→ Directions
Write out, unaltered, each line from the top of the records below down to the line where "Computes2 (.rems o)" appears, that line included.
[Records supplied Boundary: Start]
-- ==== Sys2Proof/Certificates/Slice0/Obligations.lean ====
section
/-! DEFINITION. The statements about the machine, for the provers. -/

open Sys2Proof Sys2Proof.Machine Sys2Proof.Safety

/-! ## Compute instructions -/

/-- O1: the integer arithmetic of R130 and the choices of R131. -/
def Obligations.IntegerArithmeticResults : Prop := ∀ (o : Ops) (s : State) (x : Agent), s.agent = some x →
  let w := Ty.width o.ty
  let byM := fun (a : Nat) => readByM o.ty o.m a
  let S := fun (a : Nat) => readS o.ty a
  let U := fun (a : Nat) => readU o.ty a
  Computes2 (.add o) o s x (fun a b => sat o.ty (byM a + byM b) o.m) ∧
  Computes2 (.sub o) o s x (fun a b => sat o.ty (byM a - byM b) o.m) ∧
  Computes2 (.mul o) o s x (fun a b => sat o.ty (byM a * byM b) o.m) ∧
  Computes (.mad o) o s x (.typed o.ty) (.typed o.ty) (.typed o.ty) w (fun a b c => sat o.ty (byM a * byM b + byM c) o.m) ∧
  Computes2 (.neg o) o s x (fun a _ => sat o.ty (-(byM a)) o.m) ∧
  Computes2 (.abs o) o s x (fun a _ => sat o.ty (if S a < 0 then -(S a) else S a) o.m) ∧
  Computes2 (.divs o) o s x (fun a b => sat o.ty (if S b = 0 then -1 else Int.tdiv (S a) (S b)) o.m) ∧
  Computes2 (.divu o) o s x (fun a b => sat o.ty (if U b = 0 then 2 ^ w - 1 else U a / U b) o.m) ∧
  Computes2 (.rems o) o s x (fun a b => sat o.ty (if S b = 0 then S a else S a - S b * Int.tdiv (S a) (S b)) o.m) ∧
  Computes2 (.remu o) o s x (fun a b => sat o.ty (if U b = 0 then U a else U a % U b) o.m) ∧
  Computes2 (.mulhs o) o s x (fun a b => sat o.ty (S a * S b / 2 ^ w) o.m) ∧
  Computes2 (.mulhu o) o s x (fun a b => sat o.ty (U a * U b / 2 ^ w) o.m) ∧
  Computes2 (.mins o) o s x (fun a b => if S a ≤ S b then a else b) ∧
  Computes2 (.minu o) o s x (fun a b => if U a ≤ U b then a else b) ∧
  Computes2 (.maxs o) o s x (fun a b => if S b ≤ S a then a else b) ∧
  Computes2 (.maxu o) o s x (fun a b => if U b ≤ U a then a else b) ∧
  exec (.nop o) s = .next (finish s o x)

/-- O2: Sat(T, n, M) of R64: the low bits, or the nearest value of the signed or unsigned range. FADD, FSUB, FMUL and FFMA of finite values are the
exact result rounded once by M, FDIV and FSQRT are rounded from the exact quotient and root, with the results of R142 and R146 for infinities,
zeros and NaNs; a computed NaN is the default NaN of T (R67). Compares follow the values and fail on a NaN, but for FCUN (R145). Rounding takes
the neighbour that M names, at the significand of T or at its subnormal spacing, and a result above the largest finite value is what R69 gives,
or R70 for e4m3 and e5m2; a value of T it leaves as it is (R69). -/
def Obligations.SaturationAndTheDefaultNan : Prop :=
  (∀ (t : Ty) (n : Int), t ≠ .aif13 →
  let w := Ty.width t
  (sat t n 0#2 : Int) = n % 2 ^ w ∧
  (readS t (sat t n 1#2) = max (-(2 ^ (w - 1))) (min n (2 ^ (w - 1) - 1))) ∧
  (readU t (sat t n 2#2) = max 0 (min n (2 ^ w - 1))) ∧
  (readS .aif13 (sat .aif13 n 0#2) = max (-4095) (min n 4095)) ∧ (readS .aif13 (sat .aif13 n 1#2) = max (-4095) (min n 4095)) ∧
  (readS .aif13 (sat .aif13 n 2#2) = max 0 (min n 4095))) ∧
  (∀ (t : Ty) (m : BitVec 2) (a b c : Nat), Ty.isFloat t = true →
  (val t a = .nan → fadd t m a b = defaultNaN t ∧ fadd t m b a = defaultNaN t ∧ fmul t m a b = defaultNaN t ∧
    fmul t m b a = defaultNaN t ∧ fdiv t m a b = defaultNaN t ∧ ffma t m a b c = defaultNaN t ∧ ffma t m b a c = defaultNaN t ∧
    ffma t m b c a = defaultNaN t) ∧
  (val t a = .nan → fsub t m a b = defaultNaN t ∧ fsub t m b a = defaultNaN t ∧ fdiv t m b a = defaultNaN t ∧ fsqrt t m a = defaultNaN t) ∧
  (val t a = .nan → fceq t a b = false ∧ fclt t a b = false ∧ fcle t a b = false ∧ fcun t a b = true)) ∧
  (∀ (t : Ty) (m : BitVec 2) (a b c : Nat), Ty.isFloat t = true →
  let inf := fun (n : Bool) => infPattern t n false
  let zero := fun (n : Bool) => signBit t n
  (∀ n1 m1 e1 n2 m2 e2, val t a = .fin n1 m1 e1 → val t b = .fin n2 m2 e2 →
    let x := fun (u : Int) => scaled n1 m1 e1 u
    let y := fun (u : Int) => scaled n2 m2 e2 u
    (∃ n mg e, fadd t m a b = roundTo t (.fin n mg e) m ∧ (∀ u, u ≤ e1 → u ≤ e2 → u ≤ e → scaled n mg e u = x u + y u) ∧
      (mg = 0 → n = if m1 = 0 ∧ m2 = 0 ∧ n1 = n2 then n1 else decide (m = 2#2))) ∧
    (∃ n mg e, fsub t m a b = roundTo t (.fin n mg e) m ∧ (∀ u, u ≤ e1 → u ≤ e2 → u ≤ e → scaled n mg e u = x u - y u) ∧
      (mg = 0 → n = if m1 = 0 ∧ m2 = 0 ∧ n1 ≠ n2 then n1 else decide (m = 2#2))) ∧
    fmul t m a b = roundTo t (.fin (n1 != n2) (m1 * m2) (e1 + e2)) m ∧
    (∀ n3 m3 e3, val t c = .fin n3 m3 e3 → ∃ n mg e, ffma t m a b c = roundTo t (.fin n mg e) m ∧
      ∀ u, u ≤ e1 + e2 → u ≤ e3 → u ≤ e → scaled n mg e u = scaled (n1 != n2) (m1 * m2) (e1 + e2) u + scaled n3 m3 e3 u) ∧
    (m1 ≠ 0 → m2 ≠ 0 → ∃ q low, fdiv t m a b = roundMag t (n1 != n2) q (e1 - e2 - 96) low m ∧ q * m2 ≤ m1 * 2 ^ 96 ∧
      m1 * 2 ^ 96 < (q + 1) * m2 ∧ (low = true ↔ q * m2 < m1 * 2 ^ 96)) ∧
    (m2 = 0 → fdiv t m a b = if m1 = 0 then defaultNaN t else inf (n1 != n2)) ∧ (m1 = 0 → m2 ≠ 0 → fdiv t m a b = zero (n1 != n2)) ∧
    (m1 ≠ 0 → n1 = false → ∃ (k : Nat) (q : Nat) (low : Bool), 96 ≤ k ∧ (e1 - k) % 2 = 0 ∧
      fsqrt t m a = roundMag t false q ((e1 - k) / 2) low m ∧ q * q ≤ m1 * 2 ^ k ∧ m1 * 2 ^ k < (q + 1) * (q + 1) ∧
      (low = true ↔ q * q < m1 * 2 ^ k)) ∧
    (m1 ≠ 0 → n1 = true → fsqrt t m a = defaultNaN t) ∧ (m1 = 0 → fsqrt t m a = zero n1) ∧
    (fceq t a b = true ↔ x (min e1 e2) = y (min e1 e2)) ∧ (fclt t a b = true ↔ x (min e1 e2) < y (min e1 e2)) ∧
    (fcle t a b = true ↔ x (min e1 e2) ≤ y (min e1 e2)) ∧ fcun t a b = false) ∧
  (∀ n1 n2, val t a = .inf n1 → val t b = .inf n2 →
    fadd t m a b = (if n1 = n2 then inf n1 else defaultNaN t) ∧ fsub t m a b = (if n1 = n2 then defaultNaN t else inf n1) ∧
    fmul t m a b = inf (n1 != n2) ∧ fdiv t m a b = defaultNaN t ∧ fsqrt t m a = (if n1 then defaultNaN t else inf false)) ∧
  (∀ n1 n2 m2 e2, val t a = .inf n1 → val t b = .fin n2 m2 e2 →
    fadd t m a b = inf n1 ∧ fadd t m b a = inf n1 ∧ fsub t m a b = inf n1 ∧ fsub t m b a = inf (!n1) ∧
    fmul t m a b = (if m2 = 0 then defaultNaN t else inf (n1 != n2)) ∧ fmul t m b a = (if m2 = 0 then defaultNaN t else inf (n1 != n2)) ∧
    fdiv t m a b = inf (n1 != n2) ∧ fdiv t m b a = zero (n1 != n2)) ∧
  (a < 2 ^ Ty.width t → val t a ≠ .nan → roundTo t (val t a) m = a)) ∧
  (∀ (t : Ty) (m : BitVec 2) (n low ovf : Bool) (mg : Nat) (e : Int), Ty.isFloat t = true →
  let big := signBit t n + maxFinite t
  let q := max (e + Nat.log2 mg - fracBits t) (1 - expBias t - fracBits t)
  let u := min e q
  let k := if low then 1 else 0
  let p := roundMag t n mg e low m ovf
  roundTo t .nan m ovf = defaultNaN t ∧
  roundTo t (.inf n) m ovf = (if t = .e4m3 then (if ovf then 0x7F else big) else big + 1) ∧
  roundTo t (.fin n 0 e) m ovf = signBit t n ∧ (mg ≠ 0 → roundTo t (.fin n mg e) m ovf = roundMag t n mg e false m ovf) ∧
  (mg ≠ 0 → (low = true → e < q) →
    ∃ i, Rounds n ((1 + k) * (mg * 2 ^ (e - u).toNat) + k) ((1 + k) * 2 ^ (q - u).toNat) m i ∧
      ∀ mx ex, val t (maxFinite t) = .fin false mx ex →
        (scaled false i q (min q ex) ≤ scaled false mx ex (min q ex) →
          ∃ mp ep, val t p = .fin n mp ep ∧ ∀ v, v ≤ ep → v ≤ q → scaled n mp ep v = scaled n i q v) ∧
        (scaled false mx ex (min q ex) < scaled false i q (min q ex) →
          p = if t = .e4m3 then (if ovf then 0x7F else big) else if t = .e5m2 ∧ ovf = false then big
            else if m = 0#2 ∨ (m = 2#2 ∧ n = true) ∨ (m = 3#2 ∧ n = false) then big + 1 else big)))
[Records supplied Boundary: End]
→ Solution to this problem
-- ==== Sys2Proof/Certificates/Slice0/Obligations.lean ====
section
/-! DEFINITION. The statements about the machine, for the provers. -/

open Sys2Proof Sys2Proof.Machine Sys2Proof.Safety

/-! ## Compute instructions -/

/-- O1: the integer arithmetic of R130 and the choices of R131. -/
def Obligations.IntegerArithmeticResults : Prop := ∀ (o : Ops) (s : State) (x : Agent), s.agent = some x →
  let w := Ty.width o.ty
  let byM := fun (a : Nat) => readByM o.ty o.m a
  let S := fun (a : Nat) => readS o.ty a
  let U := fun (a : Nat) => readU o.ty a
  Computes2 (.add o) o s x (fun a b => sat o.ty (byM a + byM b) o.m) ∧
  Computes2 (.sub o) o s x (fun a b => sat o.ty (byM a - byM b) o.m) ∧
  Computes2 (.mul o) o s x (fun a b => sat o.ty (byM a * byM b) o.m) ∧
  Computes (.mad o) o s x (.typed o.ty) (.typed o.ty) (.typed o.ty) w (fun a b c => sat o.ty (byM a * byM b + byM c) o.m) ∧
  Computes2 (.neg o) o s x (fun a _ => sat o.ty (-(byM a)) o.m) ∧
  Computes2 (.abs o) o s x (fun a _ => sat o.ty (if S a < 0 then -(S a) else S a) o.m) ∧
  Computes2 (.divs o) o s x (fun a b => sat o.ty (if S b = 0 then -1 else Int.tdiv (S a) (S b)) o.m) ∧
  Computes2 (.divu o) o s x (fun a b => sat o.ty (if U b = 0 then 2 ^ w - 1 else U a / U b) o.m) ∧
  Computes2 (.rems o) o s x (fun a b => sat o.ty (if S b = 0 then S a else S a - S b * Int.tdiv (S a) (S b)) o.m) ∧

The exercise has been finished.